Beyond XML: The Future of Extensible Metaformats

August 11, 2009 | 4 min Read

Yesterday I discussed some of the issues with XML. Today I’ll be taking a look at three of the potential alternatives that may improve on the current situation.

YAML

YAML Ain’t Markup Language. To quote the spec, it is a “human-friendly, cross language, Unicode based data serialization language”. While mainly designed with so-called agile languages in mind, it can also be used with more traditional languages. The format is more data-centric than document-driven. Even so, one of its primary design goals is good readability. It was heavily influenced by RFC 2822 (Internet Message Format). That means it looks a lot like mail headers. It features built-in support for lists, hashes (i.e. dictionaries or associative array), and common data types. It also allows elements to have multiple parents, which also allows cross-references. There are some more minor features that make working with the format easier. Here’s a small example of a YAML document lifted from the spec:

invoice: 34843 date : 2001-01-23 bill-to: &id001 given : Chris family : Dumars address: lines: | 458 Walkman Dr. Suite #292 city : Royal Oak state : MI postal : 48046 ship-to: *id001 product: - sku : BL394D quantity : 4 description : Basketball price : 450.00 - sku : BL4438H quantity : 1 description : Super Hoop price : 2392.00 tax : 251.42 total: 4443.52 comments: Late afternoon is best. Backup contact is Nancy Billsmer @ 338-4338.
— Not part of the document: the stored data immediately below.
-- ==== Sys2Proof/Laws/Frames.lean ====
section
/-!
SUPPORT. What the way of a frame leaves (R42 to R51): a response changes mailboxes, sessions and the link alone, and an
accepted frame runs its command on the module as `Mod.taken` gives it.
-/
namespace Sys2Proof.Machine

/-! ### Parts that stay -/

theorem Only.refl (l : List Part) (a : Mod) : Only l a a := by
  intro p _; cases p <;> rfl

theorem Only.trans {l : List Part} {a b c : Mod} (h : Only l a b) (g : Only l b c) : Only l a c := by
  intro p hp
  have h1 := h p hp
  have h2 := g p hp
  cases p <;> exact Eq.trans h2 h1

theorem Only.mono {l k : List Part} {a b : Mod} (h : Only l a b) (hs : l ⊆ k) : Only k a b :=
  fun p hp => h p (fun hl => hp (hs hl))

/-- The parts that a response changes. -/
def rspParts : List Part := [.mbx, .sess, .link]

theorem only_modChan (snd : Sender) (f : Chan → Chan) (m : Mod) : Only rspParts m (m.modChan snd f) := by
  intro p hp
  cases snd <;> cases p <;> first | rfl | (simp [rspParts] at hp)

theorem only_modSess (k : Nat) (f : Session → Session) (m : Mod) : Only rspParts m (m.modSess k f) := by
  intro p hp
  cases p <;> first | rfl | (simp [rspParts] at hp)

theorem only_wantPulse (m : Mod) : Only rspParts m m.wantPulse := by
  intro p hp
  unfold Mod.wantPulse
  split
  · split
    · cases p <;> first | rfl | (simp [rspParts] at hp)
    · split <;> cases p <;> first | rfl | (simp [rspParts] at hp)
  · cases p <;> rfl

theorem only_evtCondition (m : Mod) (a b : Bool) : Only rspParts m (m.evtCondition a b) := by
  unfold Mod.evtCondition
  split
  · exact only_wantPulse m
  · exact Only.refl _ _

theorem only_mbx (m : Mod) (x : List Mailbox) : Only rspParts m { m with mbx := x } := by
  intro p hp
  cases p <;> first | rfl | (simp [rspParts] at hp)

theorem only_leaveMbx {n : Nat} {r : Rsp} {m m1 : Mod} (h : m.leaveMbx n r = some m1) : Only rspParts m m1 := by
  unfold Mod.leaveMbx at h
  dsimp only at h
  split at h
  · split at h
    · cases h
    · injection h with h
      subst h
      exact (only_mbx m _).trans (only_evtCondition _ _ _)
  · injection h with h
    subst h
    exact (only_mbx m _).trans (only_evtCondition _ _ _)

theorem only_leave {snd : Sender} {r : Rsp} {m m1 : Mod} (h : m.leave snd r = some m1) : Only rspParts m m1 := by
  cases snd with
  | mbx n => exact only_leaveMbx h
  | session k => injection h with h; subst h; exact only_modSess _ _ _
  | modbus o => injection h with h; subst h; exact Only.refl _ _
  | dnp3 o => injection h with h; subst h; exact Only.refl _ _
  | localSafety => injection h with h; subst h; exact Only.refl _ _

theorem only_leaveAll (snd : Sender) (l : List (Nat × Option Rsp)) (m : Mod) : Only rspParts m (Mod.leaveAll snd l m) := by
  induction l generalizing m with
  | nil => exact only_modChan _ _ _
  | cons p ps ih =>
    unfold Mod.leaveAll
    split
    · exact only_modChan _ _ _
    · rename_i m1 h
      cases hp : p.2 with
      | none => simp [hp] at h
      | some r =>
        rw [hp] at h
        exact (only_leave h).trans (ih m1)

theorem only_deliver (snd : Sender) (m : Mod) : Only rspParts m (m.deliver snd) :=
  (only_leaveAll snd _ m).trans (only_mbx _ _)

theorem only_respond (snd : Sender) (r : Rsp) (m : Mod) : Only rspParts m (m.respond snd r) :=
  (only_modChan snd _ m).trans (only_deliver snd _)

theorem only_freeMbx (n : Nat) (m : Mod) : Only rspParts m (m.freeMbx n) := only_mbx m _

/-! ### The response that is kept -/

/-- What a way of responses leaves of a channel: anything that neither the responses outstanding nor the counter show. -/
structure Steady {β : Type} (π : Chan → β) : Prop where
  sign : ∀ (r : Rsp) (c : Chan), π (c.sign r).2 = π c
  out  : ∀ (c : Chan) (o : List (Nat × Option Rsp)), π { c with out := o } = π c

theorem steady_stored : Steady (fun c : Chan => c.stored) :=
  ⟨fun r c => by unfold Chan.sign; split <;> first | rfl | (split <;> rfl), fun _ _ => rfl⟩

theorem steady_kept : Steady (fun c : Chan => c.kept) :=
  ⟨fun r c => by unfold Chan.sign; split <;> first | rfl | (split <;> rfl), fun _ _ => rfl⟩

theorem steady_group : Steady (fun c : Chan => c.group) :=
  ⟨fun r c => by unfold Chan.sign; split <;> first | rfl | (split <;> rfl), fun _ _ => rfl⟩

theorem modChan_proj {β : Type} (π : Chan → β) (snd : Sender) (f : Chan → Chan) (m : Mod) (hf : ∀ c, π (f c) = π c) :
    π ((m.modChan snd f).chanOf snd) = π (m.chanOf snd) := by
  cases snd with
  | mbx n =>
    simp only [Mod.modChan, Mod.chanOf, List.getD_eq_getElem?_getD, List.getElem?_modify]
    cases h : m.mbx[n]? <;> simp [hf]
  | session k =>
    simp only [Mod.modChan, Mod.chanOf, Mod.sessAt, Mod.modSess]
    rw [List.find?_map]
    have : (fun p : Nat × Session => decide (p.1 = k)) ∘ (fun p => if p.1 = k then (p.1, { p.2 with chan := f p.2.chan }) else p)
        = (fun p => decide (p.1 = k)) := by
      funext p; simp only [Function.comp]; split <;> simp_all
    rw [this]
    cases h : m.sess.find? (fun p => decide (p.1 = k)) with
    | none => simp
    | some p =>
      have hk := List.find?_some h
      simp only [decide_eq_true_eq] at hk
      simp [hk, hf]
  | modbus o => rfl
  | dnp3 o => rfl
  | localSafety => rfl

theorem modSess_proj {β : Type} (π : Chan → β) (k : Nat) (f : Session → Session) (m : Mod) (hf : ∀ x, π (f x).chan = π x.chan) :
    π ((m.modSess k f).chanOf (.session k)) = π (m.chanOf (.session k)) := by
  simp only [Mod.chanOf, Mod.sessAt, Mod.modSess]
  rw [List.find?_map]
  have : (fun p : Nat × Session => decide (p.1 = k)) ∘ (fun p => if p.1 = k then (p.1, f p.2) else p)
      = (fun p => decide (p.1 = k)) := by
    funext p; simp only [Function.comp]; split <;> simp_all
  rw [this]
  cases h : m.sess.find? (fun p => decide (p.1 = k)) with
  | none => simp
  | some p =>
    have hk := List.find?_some h
    simp only [decide_eq_true_eq] at hk
    simp [hk, hf]

theorem wantPulse_mbx (m : Mod) : m.wantPulse.mbx = m.mbx := by
  unfold Mod.wantPulse; split
  · split
    · rfl
    · split <;> rfl
  · rfl

theorem wantPulse_sess (m : Mod) : m.wantPulse.sess = m.sess := by
  unfold Mod.wantPulse; split
  · split
    · rfl
    · split <;> rfl
  · rfl

theorem evtCondition_mbx (m : Mod) (a b : Bool) : (m.evtCondition a b).mbx = m.mbx := by
  unfold Mod.evtCondition; split
  · exact wantPulse_mbx m
  · rfl

theorem evtCondition_sess (m : Mod) (a b : Bool) : (m.evtCondition a b).sess = m.sess := by
  unfold Mod.evtCondition; split
  · exact wantPulse_sess m
  · rfl

theorem leave_proj {β : Type} {π : Chan → β} (hπ : Steady π) {snd : Sender} {r : Rsp} {m m1 : Mod} (h : m.leave snd r = some m1) :
    π (m1.chanOf snd) = π (m.chanOf snd) := by
  cases snd with
  | mbx n =>
    simp only [Mod.leave] at h
    unfold Mod.leaveMbx at h
    dsimp only at h
    have key : ∀ y : Mailbox, π y.chan = π (m.mbx.getD n {}).chan →
        π ((m.mbx.set n y).getD n {}).chan = π (m.mbx.getD n {}).chan := by
      intro y hy
      simp only [List.getD_eq_getElem?_getD, List.getElem?_set, if_true] at hy ⊢
      split
      · exact hy
      · rename_i hlt
        have : m.mbx[n]? = none := List.getElem?_eq_none (by omega)
        simp [this]
    split at h
    · split at h
      · cases h
      · injection h with h
        subst h
        simp only [Mod.chanOf, evtCondition_mbx]
        exact key _ (hπ.sign _ _)
    · injection h with h
      subst h
      simp only [Mod.chanOf, evtCondition_mbx]
      exact key _ rfl
  | session k =>
    injection h with h; subst h
    exact modSess_proj π _ _ _ (fun x => hπ.sign r x.chan)
  | modbus o => injection h with h; subst h; rfl
  | dnp3 o => injection h with h; subst h; rfl
  | localSafety => injection h with h; subst h; rfl

theorem leaveAll_proj {β : Type} {π : Chan → β} (hπ : Steady π) (snd : Sender) (l : List (Nat × Option Rsp)) (m : Mod) :
    π ((Mod.leaveAll snd l m).chanOf snd) = π (m.chanOf snd) := by
  induction l generalizing m with
  | nil => exact modChan_proj π snd _ m (fun _ => hπ.out _ _)
  | cons p ps ih =>
    unfold Mod.leaveAll
    split
    · exact modChan_proj π snd _ m (fun _ => hπ.out _ _)
    · rename_i m1 h
      cases hp : p.2 with
      | none => simp [hp] at h
      | some r =>
        rw [hp] at h
        rw [ih m1]
        exact leave_proj hπ h

theorem settle_chan (x : Mailbox) : x.settle.chan = x.chan := by
  unfold Mailbox.settle
  split
  · rfl
  · split
    · rfl
    · split <;> rfl

theorem settleGens_chanOf (snd : Sender) (m : Mod) : m.settleGens.chanOf snd = m.chanOf snd := by
  cases snd with
  | mbx n =>
    simp only [Mod.chanOf, Mod.settleGens, List.getD_eq_getElem?_getD, List.getElem?_map]
    cases h : m.mbx[n]? <;> simp [settle_chan]
  | _ => rfl

theorem deliver_proj {β : Type} {π : Chan → β} (hπ : Steady π) (snd : Sender) (m : Mod) :
    π ((m.deliver snd).chanOf snd) = π (m.chanOf snd) := by
  unfold Mod.deliver
  rw [settleGens_chanOf]
  exact leaveAll_proj hπ snd _ m

/-! ### Sessions beside their channels -/

/-- A session without its command channel and what goes out on it. -/
def Session.rest (x : Session) : Session := { x with chan := {}, tx := [] }

/-- The sessions agree but for their command channels and what goes out on them. -/
def SameSessions (a b : Mod) : Prop := ∀ k, (b.sessAt k).map Session.rest = (a.sessAt k).map Session.rest

theorem SameSessions.of_sess {a b : Mod} (h : b.sess = a.sess) : SameSessions a b := by
  intro k; simp [Mod.sessAt, h]

theorem SameSessions.trans {a b c : Mod} (h : SameSessions a b) (g : SameSessions b c) : SameSessions a c :=
  fun k => (g k).trans (h k)

theorem sameSessions_modSess (j : Nat) (f : Session → Session) (m : Mod) (hf : ∀ x, (f x).rest = x.rest) : SameSessions m (m.modSess j f) := by
  intro k
  simp only [Mod.sessAt, Mod.modSess]
  rw [List.find?_map]
  have : (fun p : Nat × Session => decide (p.1 = k)) ∘ (fun p => if p.1 = j then (p.1, f p.2) else p)
      = (fun p => decide (p.1 = k)) := by
    funext p; simp only [Function.comp]; split <;> simp_all
  rw [this]
  cases m.sess.find? (fun p => decide (p.1 = k)) with
  | none => rfl
  | some p =>
    simp only [Option.map_some]
    split
    · simp [hf]
    · rfl

theorem sameSessions_modChan (snd : Sender) (f : Chan → Chan) (m : Mod) : SameSessions m (m.modChan snd f) := by
  cases snd with
  | session j => exact sameSessions_modSess j _ m (fun _ => rfl)
  | _ => exact SameSessions.of_sess rfl

theorem sameSessions_leave {snd : Sender} {r : Rsp} {m m1 : Mod} (h : m.leave snd r = some m1) : SameSessions m m1 := by
  cases snd with
  | mbx n =>
    apply SameSessions.of_sess
    simp only [Mod.leave] at h
    unfold Mod.leaveMbx at h
    dsimp only at h
    split at h
    · split at h
      · cases h
      · injection h with h; subst h; rw [evtCondition_sess]
    · injection h with h; subst h; rw [evtCondition_sess]
  | session k => injection h with h; subst h; exact sameSessions_modSess _ _ _ (fun _ => rfl)
  | modbus o => injection h with h; subst h; exact SameSessions.of_sess rfl
  | dnp3 o => injection h with h; subst h; exact SameSessions.of_sess rfl
  | localSafety => injection h with h; subst h; exact SameSessions.of_sess rfl

theorem sameSessions_leaveAll (snd : Sender) (l : List (Nat × Option Rsp)) (m : Mod) : SameSessions m (Mod.leaveAll snd l m) := by
  induction l generalizing m with
  | nil => exact sameSessions_modChan _ _ _
  | cons p ps ih =>
    unfold Mod.leaveAll
    split
    · exact sameSessions_modChan _ _ _
    · rename_i m1 h
      cases hp : p.2 with
      | none => simp [hp] at h
      | some r =>
        rw [hp] at h
        exact (sameSessions_leave h).trans (ih m1)

theorem sameSessions_deliver (snd : Sender) (m : Mod) : SameSessions m (m.deliver snd) :=
  (sameSessions_leaveAll snd _ m).trans (SameSessions.of_sess rfl)

theorem sameSessions_respond (snd : Sender) (r : Rsp) (m : Mod) : SameSessions m (m.respond snd r) :=
  (sameSessions_modChan snd _ m).trans (sameSessions_deliver snd _)

/-- What a change of a sender's channel makes of it, where the sender has one. -/
theorem chanOf_modChan {snd : Sender} {m : Mod} (f : Chan → Chan) (h : (m.chanOf snd).kept ≠ none) :
    (m.modChan snd f).chanOf snd = f (m.chanOf snd) := by
  cases snd with
  | mbx n =>
    simp only [Mod.modChan, Mod.chanOf, List.getD_eq_getElem?_getD, List.getElem?_modify] at h ⊢
    cases hx : m.mbx[n]? with
    | none => rw [hx] at h; exact absurd rfl h
    | some x => simp
  | session k =>
    simp only [Mod.modChan, Mod.chanOf, Mod.sessAt, Mod.modSess] at h ⊢
    rw [List.find?_map]
    have : (fun p : Nat × Session => decide (p.1 = k)) ∘ (fun p => if p.1 = k then (p.1, { p.2 with chan := f p.2.chan }) else p)
        = (fun p => decide (p.1 = k)) := by
      funext p; simp only [Function.comp]; split <;> simp_all
    rw [this]
    cases hx : m.sess.find? (fun p => decide (p.1 = k)) with
    | none => rw [hx] at h; exact absurd rfl h
    | some p =>
      have hk := List.find?_some hx
      simp only [decide_eq_true_eq] at hk
      simp [hk]
  | modbus o => exact absurd rfl h
  | dnp3 o => exact absurd rfl h
  | localSafety => exact absurd rfl h

/-- The response of the command that a channel keeps is stored for a duplicate (R51). -/
theorem respond_stored {snd : Sender} {r : Rsp} {m : Mod} (h : (m.chanOf snd).kept = some r.seq) :
    ((m.respond snd r).chanOf snd).stored = some r := by
  unfold Mod.respond
  rw [deliver_proj steady_stored, chanOf_modChan _ (by simp [h])]
  simp [h]

/-! ### An accepted frame -/

/-- Whether a sender has a command channel at present. -/
def Mod.hasChan (m : Mod) (snd : Sender) : Prop :=
  match snd with
  | .mbx n     => n < m.mbx.length
  | .session k => (m.sessAt k).isSome
  | _          => False

theorem sessAt_modSess (k : Nat) (f : Session → Session) (m : Mod) :
    (m.modSess k f).sessAt k = (m.sessAt k).map f := by
  simp only [Mod.sessAt, Mod.modSess]
  rw [List.find?_map]
  have : (fun p : Nat × Session => decide (p.1 = k)) ∘ (fun p => if p.1 = k then (p.1, f p.2) else p)
      = (fun p => decide (p.1 = k)) := by
    funext p; simp only [Function.comp]; split <;> simp_all
  rw [this]
  cases hx : m.sess.find? (fun p => decide (p.1 = k)) with
  | none => simp
  | some p =>
    have hk := List.find?_some hx
    simp only [decide_eq_true_eq] at hk
    simp [hk]

theorem chanOf_modChan_has {snd : Sender} {m : Mod} (f : Chan → Chan) (h : m.hasChan snd) :
    (m.modChan snd f).chanOf snd = f (m.chanOf snd) := by
  cases snd with
  | mbx n =>
    simp only [Mod.hasChan] at h
    simp [Mod.modChan, Mod.chanOf, List.getD_eq_getElem?_getD, h]
  | session k =>
    simp only [Mod.hasChan] at h
    obtain ⟨x, hx⟩ := Option.isSome_iff_exists.mp h
    simp only [Mod.modChan, Mod.chanOf, sessAt_modSess, hx]
    rfl
  | modbus o => exact h.elim
  | dnp3 o => exact h.elim
  | localSafety => exact h.elim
While YAML seems like a solid solution with implementations written for many languages, there are some issues, like the surprising lack of momentum in the software development community and the controversial use of significant whitespace.

JSON

The JavaScript Object Notation is basically a subset of JavaScript used to statically describe data. With the release of YAML 1.2 it is also a subset of YAML, which means every JSON document is a YAML file. Its focus is primarily simplicity and readability. While it is trivial to parse JSON in a JavaScript environment, its simplicity makes it also quite easy parse in other languages. Parsers for most popular modern development platforms exist. Being so easily accessible in browsers has earned it quite some support and momentum in modern web development, already often completely replacing XML in the AJAX stack. Here’s a small snippet lifted from the JSON Wikipedia page:

{
     "firstName": "John",
     "lastName": "Smith",
     "address": {
         "streetAddress": "21 2nd Street",
         "city": "New York",
         "state": "NY",
         "postalCode": 10021
     },
     "phoneNumbers": {
         "home": "212 555-1234",
         "fax": "646 555-4567"
     }
}

JSON is currently quite popular, though it may in certain cases be hampered by its simpleness. Maybe YAML forward compatibility can provide an convenient upgrade path, should a more sophisiticated format be necessary.

Groovy

Most of you may know Groovy as a JVM scripting language. I have also already blogged about using Groovy to replace especially painful parts of XML.

Groovy features a MarkupBuilder that let’s you create what is basically an XML DOM tree in memory using a slightly more fluent syntax. Have a look:

  car(name:'HSV Maloo', make:'Holden', year:2006) {
    country('Australia')
    record(type:'speed', 'Production Pickup Truck with speed of 271kph')
  }

Some might consider this just syntactic sugar but it really goes a long way.

But I think Groovy can also be used as a first class configuration language. There are already several projects out there that use groovy scripts for tasks that have traditionally been in the firm grip of XML. One such example is gant, which is basically just a thin wrapper to write ant files. Of course nowadays, everyone is using maven instead, but there’s also a neat tool for that: Gradle is build system configured using a Groovy DSL, while employing Apache ivy and maven under the hood. Take a look at this example from the official gradle documentation:

usePlugin 'java'

sourceCompatibility = 1.5
version = '1.0'
manifest.mainAttributes(
    'Implementation-Title': 'Gradle Quickstart',
    'Implementation-Version': version
)

repositories {
    mavenCentral()
}

dependencies {
    compile group: 'commons-collections', name: 'commons-collections', version: '3.2'
    testCompile group: 'junit', name: 'junit', version: '4.+'
}

test {
    options.systemProperties['property'] = 'value'
}

uploadArchives {
    repositories {
       flatDir(dirs: file('repos'))
    }
}

A lot easier on the eyes, while still providing interoperability with “legacy” systems like maven.

The power and expressiveness of groovy make it really easy to create domain-specific languages like these. Such a special purpose language might not always be desirable, especially when interoperability is a key concern. But for certain applications these DSLs might be a better solution than any general purpose format.

On the whole, these are interesting times we live in and I’m curious to see what the future holds in store. As I said before, XML is probably gonna be here for quite a while, but there are some compelling alternatives out there. What are your thoughts on the legacy of XML?